Стоит отметить, что в пейзажном мире Михаила Горского есть и своя патетическая динамика, находящая выражение в перехлестывающих друг друга цветах, в плавкой массе красочной фактуры, в узорчато ломком ритме ветвистых линий. Однако главная интонация его творчества – это интонация равновесия, покоя, основанного на религиозном понимании закономерностей жизни, связанных с ритмом смены сезонов и круговоротом природных циклов. Неслучайно, подобное тяготение к естественным интонациям времени нашло отражение даже в названиях произведений художника, среди которых часто всплывает упоминание о примиряющей «Тишине» или часе дня, месяце, послуживших органичными импульсами к рождению визуальных образов: «День Покрова» (2006), «Сентябрьская тишина» (2001), «Сентябрьский полдень» (2001), «Сентябрьская Гжать» (2007), «Сентябрьский свет» (2005), «Мотив сентября» (2006), «Октябрьский мотив» (2007), «Апрельское марево» (2006), «Апрельское утро» (2002), «Апрельский вечер» (2007), «Утро в начале мая» (1988, или просто в «Утро в мае», 2006), «В мае» (2005, 2007), «К зиме» (2007) и др. Бытийственная органика мотивов Михаила Горского непреднамеренно пробуждает воспоминание о той характеристике, которую еще в конце XIX века «идеалу пейзажиста» дал Исаак Левитан, цитировавший строки Евгения Баратынского: «“С природой одною он жизнью дышал, / Ручьев разумел лепетанье, / И говор древесных листов понимал, / И слышал он трав прозябанье…” Вот это идеал пейзажиста – изощрить свою психику до того, чтобы слышать “трав прозябанье”. Какое это великое счастье! Не правда ли?» Думаю, идущий из прошлого творческий завет «Левитана – Баратынского – Гёте» для Михаила Горского был живым не только в рамках художественной традиции.
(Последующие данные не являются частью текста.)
-- ==== Sys2Proof/Laws/PerInstr.lean ====
section
/-! SUPPORT. Statements about every command as syntax, one lemma per constructor: the three fields of the word
`encode` writes (R90). -/

namespace Sys2Proof.Laws

/-- The word of a well-formed command has the command's operation code in `op`, its instance number in `idx`,
and 0 in `rsv` (R90, R91). -/
def EncodeFields.Statement (i : Instr) : Prop :=
  i.wellFormed = true →
    opField (encode i) = i.opcode.setWidth 8 ∧ (idxField (encode i)).toNat = i.idx ∧ rsvField (encode i) = 0

/-- The fields of any word made of an 8-bit operation code and an instance number below 256. -/
theorem fields_of_word (op k : Nat) (ho : op < 256) (hk : k < 256) :
    opField (BitVec.ofNat 32 op ||| (BitVec.ofNat 32 k <<< 8)) = (BitVec.ofNat 32 op).setWidth 8 ∧
      (idxField (BitVec.ofNat 32 op ||| (BitVec.ofNat 32 k <<< 8))).toNat = k ∧
      rsvField (BitVec.ofNat 32 op ||| (BitVec.ofNat 32 k <<< 8)) = 0 := by
  have hval : (BitVec.ofNat 32 op ||| (BitVec.ofNat 32 k <<< 8)).toNat = k * 2 ^ 8 + op := by
    rw [BitVec.toNat_or, BitVec.toNat_shiftLeft, BitVec.toNat_ofNat, BitVec.toNat_ofNat, Nat.or_comm,
      Nat.mod_eq_of_lt (show op < 2 ^ 32 by omega), Nat.mod_eq_of_lt (show k < 2 ^ 32 by omega),
      Nat.shiftLeft_eq, Nat.mod_eq_of_lt (show k * 2 ^ 8 < 2 ^ 32 by omega), Nat.mul_comm k,
      ← Nat.two_pow_add_eq_or_of_lt ho]
  refine ⟨?_, ?_, ?_⟩
  · apply BitVec.eq_of_toNat_eq
    simp only [opField, BitVec.extractLsb'_toNat, hval, BitVec.toNat_setWidth, BitVec.toNat_ofNat,
      Nat.shiftRight_zero]
    omega
  · simp only [idxField, BitVec.extractLsb'_toNat, hval, Nat.shiftRight_eq_div_pow]
    omega
  · apply BitVec.eq_of_toNat_eq
    simp only [rsvField, BitVec.extractLsb'_toNat, hval, Nat.shiftRight_eq_div_pow, BitVec.ofNat_eq_ofNat,
      BitVec.toNat_ofNat]
    omega

theorem EncodeFields.poolAlloc : EncodeFields.Statement .poolAlloc :=
  fun _ => fields_of_word 0x01 0 (by decide) (by decide)
theorem EncodeFields.poolAllocArr : EncodeFields.Statement .poolAllocArr :=
  fun _ => fields_of_word 0x02 0 (by decide) (by decide)
theorem EncodeFields.poolFree : EncodeFields.Statement .poolFree :=
  fun _ => fields_of_word 0x03 0 (by decide) (by decide)
theorem EncodeFields.ringInit (idx : Nat) : EncodeFields.Statement (.ringInit idx) :=
  fun h => fields_of_word 0x10 idx (by decide) (of_decide_eq_true h)
theorem EncodeFields.ringPush (idx : Nat) : EncodeFields.Statement (.ringPush idx) :=
  fun h => fields_of_word 0x11 idx (by decide) (of_decide_eq_true h)
theorem EncodeFields.ringBuf (idx : Nat) : EncodeFields.Statement (.ringBuf idx) :=
  fun h => fields_of_word 0x12 idx (by decide) (of_decide_eq_true h)
theorem EncodeFields.erInit (idx : Nat) : EncodeFields.Statement (.erInit idx) :=
  fun h => fields_of_word 0x20 idx (by decide) (of_decide_eq_true h)
theorem EncodeFields.erHasFront (idx : Nat) : EncodeFields.Statement (.erHasFront idx) :=
  fun h => fields_of_word 0x21 idx (by decide) (of_decide_eq_true h)
theorem EncodeFields.erFront (idx : Nat) : EncodeFields.Statement (.erFront idx) :=
  fun h => fields_of_word 0x22 idx (by decide) (of_decide_eq_true h)
theorem EncodeFields.erPop (idx : Nat) : EncodeFields.Statement (.erPop idx) :=
  fun h => fields_of_word 0x23 idx (by decide) (of_decide_eq_true h)
theorem EncodeFields.epidMake : EncodeFields.Statement .epidMake :=
  fun _ => fields_of_word 0x30 0 (by decide) (by decide)
theorem EncodeFields.epidAddr : EncodeFields.Statement .epidAddr :=
  fun _ => fields_of_word 0x31 0 (by decide) (by decide)
theorem EncodeFields.epidNum : EncodeFields.Statement .epidNum :=
  fun _ => fields_of_word 0x32 0 (by decide) (by decide)
theorem EncodeFields.epidIsIn : EncodeFields.Statement .epidIsIn :=
  fun _ => fields_of_word 0x33 0 (by decide) (by decide)
theorem EncodeFields.epcfgMake : EncodeFields.Statement .epcfgMake :=
  fun _ => fields_of_word 0x38 0 (by decide) (by decide)
theorem EncodeFields.epcfgEpid : EncodeFields.Statement .epcfgEpid :=
  fun _ => fields_of_word 0x39 0 (by decide) (by decide)
theorem EncodeFields.epcfgType : EncodeFields.Statement .epcfgType :=
  fun _ => fields_of_word 0x3A 0 (by decide) (by decide)
theorem EncodeFields.epcfgMps : EncodeFields.Statement .epcfgMps :=
  fun _ => fields_of_word 0x3B 0 (by decide) (by decide)
theorem EncodeFields.epcfgIval : EncodeFields.Statement .epcfgIval :=
  fun _ => fields_of_word 0x3C 0 (by decide) (by decide)

end Sys2Proof.Laws
end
Пейзаж Михаила Горского – пейзаж индивидуальной лирической глубины, представляющий современную ипостась воплощения «пейзажа настроения» с помощью новых художественных образов. Размышляя о том злободневном контексте проблем, которые стоят (выдумано или нет) перед современной живописью, невольно задаешься вопросом: «левитановский пейзаж», «поленовский», «тургеневский», «рахманиновский» или «нестеровский» типы пейзажа, синтезирующие в себе реальные импульсы русской природы, насыщенной элегическим лиризмом и содержательными в своей дословесной глубине откровениями – интонациями влюбленности, юности, молодости, зрелости, наполняющими жизнь полновесной памятью с той же плавностью, с которой месяцы складывают сезоны, – неужели сегодня весь этот образный мир, в борьбе новаторских пластических тенденций и концепций потерял свою актуальность? Творчество таких художников, как Михаил Иванович Горский, говорит об обратном, ведь духовная жизнь, частью которой является и искусство, не знает «убыли и тлена». Не знает оно и успокоенности в традиции, всегда являясь живым сопереживанием тех из глубины идущих состояний, отражением которых и становится со временем художественный потенциал, называемый «традиция». Внутреннее содержание любой эпохи, в том числе и нашей, каким бы проблемным оно ни было, не может избегнуть приюта в той поэтичной форме пейзажа, которая является визуальной частью времени, его малой земной родиной – выраженным через пространство мотивом незримой души.
Источник: Давыдова О. С. Поэзия мотива: о творчестве Михаила Горского // Михаил Горский. Живопись, графика. Альбом. М.: Виртуальная галерея, 2018, (рус., англ.) — 92 с.; илл.